ANI

Command-line math for basic information science

Command-line math for basic information science
Image editor

The obvious Getting started

If you're just starting your data science journey, you might think you need tools like Python, r, or other software to work on statistical analysis of data.
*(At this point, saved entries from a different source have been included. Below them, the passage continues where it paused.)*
-- ==== Sys2Proof/Machine/IndexDraw.lean ====
section
/-! DEFINITION. Classes A to D: index, offset jump, random, draw (44_classA_D). -/
namespace Sys2Proof.Machine

/-- LD I, NNN (R220). -/
def execLdI (nnn : Addr) (s : State) : Result := .next (s.setI nnn).next

/-- JP V0, NNN (R221): always V0, the sum not masked. -/
def execJpV0 (nnn : Addr) (s : State) : Result := .next (s.setPc (offsetTarget nnn (s.getV 0)))

/-- RND Vx, NN (R222): one draw, masked by NN; the draw is taken even when NN = 0. -/
def execRnd (x : Nibble) (nn : Byte) (s : State) : Result :=
  .next ((s.drawn).setV x (s.randomByte &&& nn)).next

/-- DRW Vx, Vy, N (R223): one event to the graphics collaborator; VF and memory are not touched (decision D28). -/
def execDrw (x y n : Nibble) (s : State) : Result :=
  .next (s.emit (.draw (s.getV x) (s.getV y) n s.i)).next

end Sys2Proof.Machine
end

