/-! ### Memory regions and the bus -/

/-- In a valid map the owner of an address is the one mapping that covers it, whatever the order of the list (R75). -/
def Obligations.OwnerIsTheCoveringMapping : Prop :=
  ∀ (map : List Mapping) (a : Nat) (r : Mapping), mapWf map →
    (ownerOf map a = some r ↔ r ∈ map ∧ r.base ≤ a ∧ a < r.base + r.size)

/-- The bus faults: Unmapped, then Straddle, then for a write ReadOnly, and otherwise the access completes, a read with
the big-endian value (R76, R77, R71). -/
def Obligations.BusFaultsInOrder : Prop :=
  ∀ (map : List Mapping) (m : Memory) (a w v : Nat),
    (ownerOf map a = none → busRead map m a w = .error .unmapped ∧ busWrite map m a w v = .error .unmapped) ∧
    ∀ r, ownerOf map a = some r →
      (r.base + r.size < a + w → busRead map m a w = .error .straddle ∧ busWrite map m a w v = .error .straddle) ∧
      (a + w ≤ r.base + r.size → busRead map m a w = .ok (Memory.readBE m a w) ∧
        (r.mutable = false → busWrite map m a w v = .error .readOnly) ∧
        (r.mutable = true → busWrite map m a w v = .ok (Memory.writeBE m a w v)))

/-- A value written through the bus is read back whole, at each of the widths 1, 2, 4 and 8; its most significant byte
is at the lowest address; no other byte changes (R71, R72, R82). -/
def Obligations.BusWriteIsReadBack : Prop :=
  ∀ (map : List Mapping) (m m' : Memory) (a w v : Nat), w ∈ [1, 2, 4, 8] → v < 256 ^ w →
    busWrite map m a w v = .ok m' →
    busRead map m' a w = .ok v ∧
    (∀ k < w, (Memory.read m' (a + k)).toNat = v / 256 ^ (w - 1 - k) % 256) ∧
    ∀ x, x < a ∨ a + w ≤ x → Memory.read m' x = Memory.read m x

/-- `loadData` is all or nothing, and works on a read-only region (R73). -/
def Obligations.LoadDataIsAllOrNothing : Prop :=
  ∀ (r : Mapping) (m : Memory) (buffer : List Byte),
    (r.size < buffer.length → regionLoadData r m buffer = .error .loadOversize) ∧
    (buffer.length ≤ r.size → ∃ m', regionLoadData r m buffer = .ok m' ∧
      (∀ k, (h : k < buffer.length) → Memory.read m' (r.base + k) = buffer[k]) ∧
      ∀ a, a < r.base ∨ r.base + buffer.length ≤ a → Memory.read m' a = Memory.read m a)

/-- No step changes a byte that no writable region owns (R77, R91). -/
def Obligations.ReadOnlyBytesNeverChange : Prop :=
  ∀ (s t : State) (a : Nat), step s = .next t → s.canWrite a = false → Memory.read t.mem a = Memory.read s.mem a

/-! ### Reset, construction, the host's actions -/

/-- What reset leaves, as far as the spec gives it (R46). -/
def Obligations.ResetValues : Prop :=
  State.reset.pc = 0x200 ∧ State.reset.sp = 0 ∧ State.reset.i = 0 ∧ State.reset.dt = 0 ∧ State.reset.st = 0 ∧
  State.reset.run = .running ∧ State.reset.icount = 0 ∧ State.reset.trace = []

/-- `Init` sets every register the spec names, V from V_INIT, and leaves memory and the map; it leaves Halted (R360,
R46). The stack and the draw counter are the model's business (log entries 3, 6). -/
def Obligations.InitSetsTheRegisterFile : Prop :=
  ∀ (s : State) (rest : List HostAction), s.hostPlan = .init :: rest →
    ∃ t, step s = .next t ∧ t.pc = 0x200 ∧ t.sp = 0 ∧ t.i = 0 ∧ t.dt = 0 ∧ t.st = 0 ∧ t.v = s.vInit ∧
      t.icount = 0 ∧ t.run = .running ∧ t.trace = [] ∧ t.mem = s.mem ∧ t.map = s.map ∧ t.vInit = s.vInit ∧
      t.hostPlan = rest

/-- The host's Stop, TimerDecrement and Inspect do what R328 and R335 say and nothing else. -/
def Obligations.HostActionsBetweenTicks : Prop :=
  ∀ (s : State) (rest : List HostAction),
    (s.hostPlan = .stop :: rest →
      (s.run = .running → step s = .next { s with run := .halted .externalStop, hostPlan := rest }) ∧
      (∀ r, s.run = .halted r → step s = .next { s with hostPlan := rest })) ∧
    (s.hostPlan = .timerDecrement :: rest → ∃ t, step s = .next t ∧
      t = { s with dt := t.dt, st := t.st, hostPlan := rest } ∧
      t.dt.toNat = s.dt.toNat - 1 ∧ t.st.toNat = s.st.toNat - 1) ∧
    (s.hostPlan = .inspect :: rest → step s = .next { s with hostPlan := rest })

/-- Construction: an image that fits is loaded into its region over MEM_INIT and the system is initialised, every
register at what `init()` leaves (R361, R360, R46); an image that does not fit constructs no system (R361). That the
image's region is found by its base, and that no region there constructs no system either, is the model's choice (log
entry 17), and so is that a well-formed launch may load the image into any region, writable or not (log entry 18). -/
def Obligations.ConstructionLoadsTheImage : Prop :=
  ∀ l : Launch,
    (l.wf → ∃ s, construct l = some s ∧ s.pc = 0x200 ∧ s.sp = 0 ∧ s.i = 0 ∧ s.dt = 0 ∧ s.st = 0 ∧ s.run = .running ∧
      s.icount = 0 ∧ s.trace = [] ∧ s.v = l.vInit ∧ s.vInit = l.vInit ∧ s.map = l.map ∧
      (∀ k, (h : k < l.romImage.length) → Memory.read s.mem (l.romBase + k) = l.romImage[k]) ∧
      ∀ a, a < l.romBase ∨ l.romBase + l.romImage.length ≤ a → Memory.read s.mem a = Memory.read l.memInit a) ∧
    ((∀ r ∈ l.map, r.base = l.romBase → r.size < l.romImage.length) → construct l = none)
However, the command line is already a powerful statistical tool.

Linear tools often process large datasets faster than loading them into memory-heavy applications. It's easy to do and automatic. Furthermore, these tools work on any UNIX system outside of to include anything.

In this article, you will learn to perform important math operations directly from your terminal using only built-in tools.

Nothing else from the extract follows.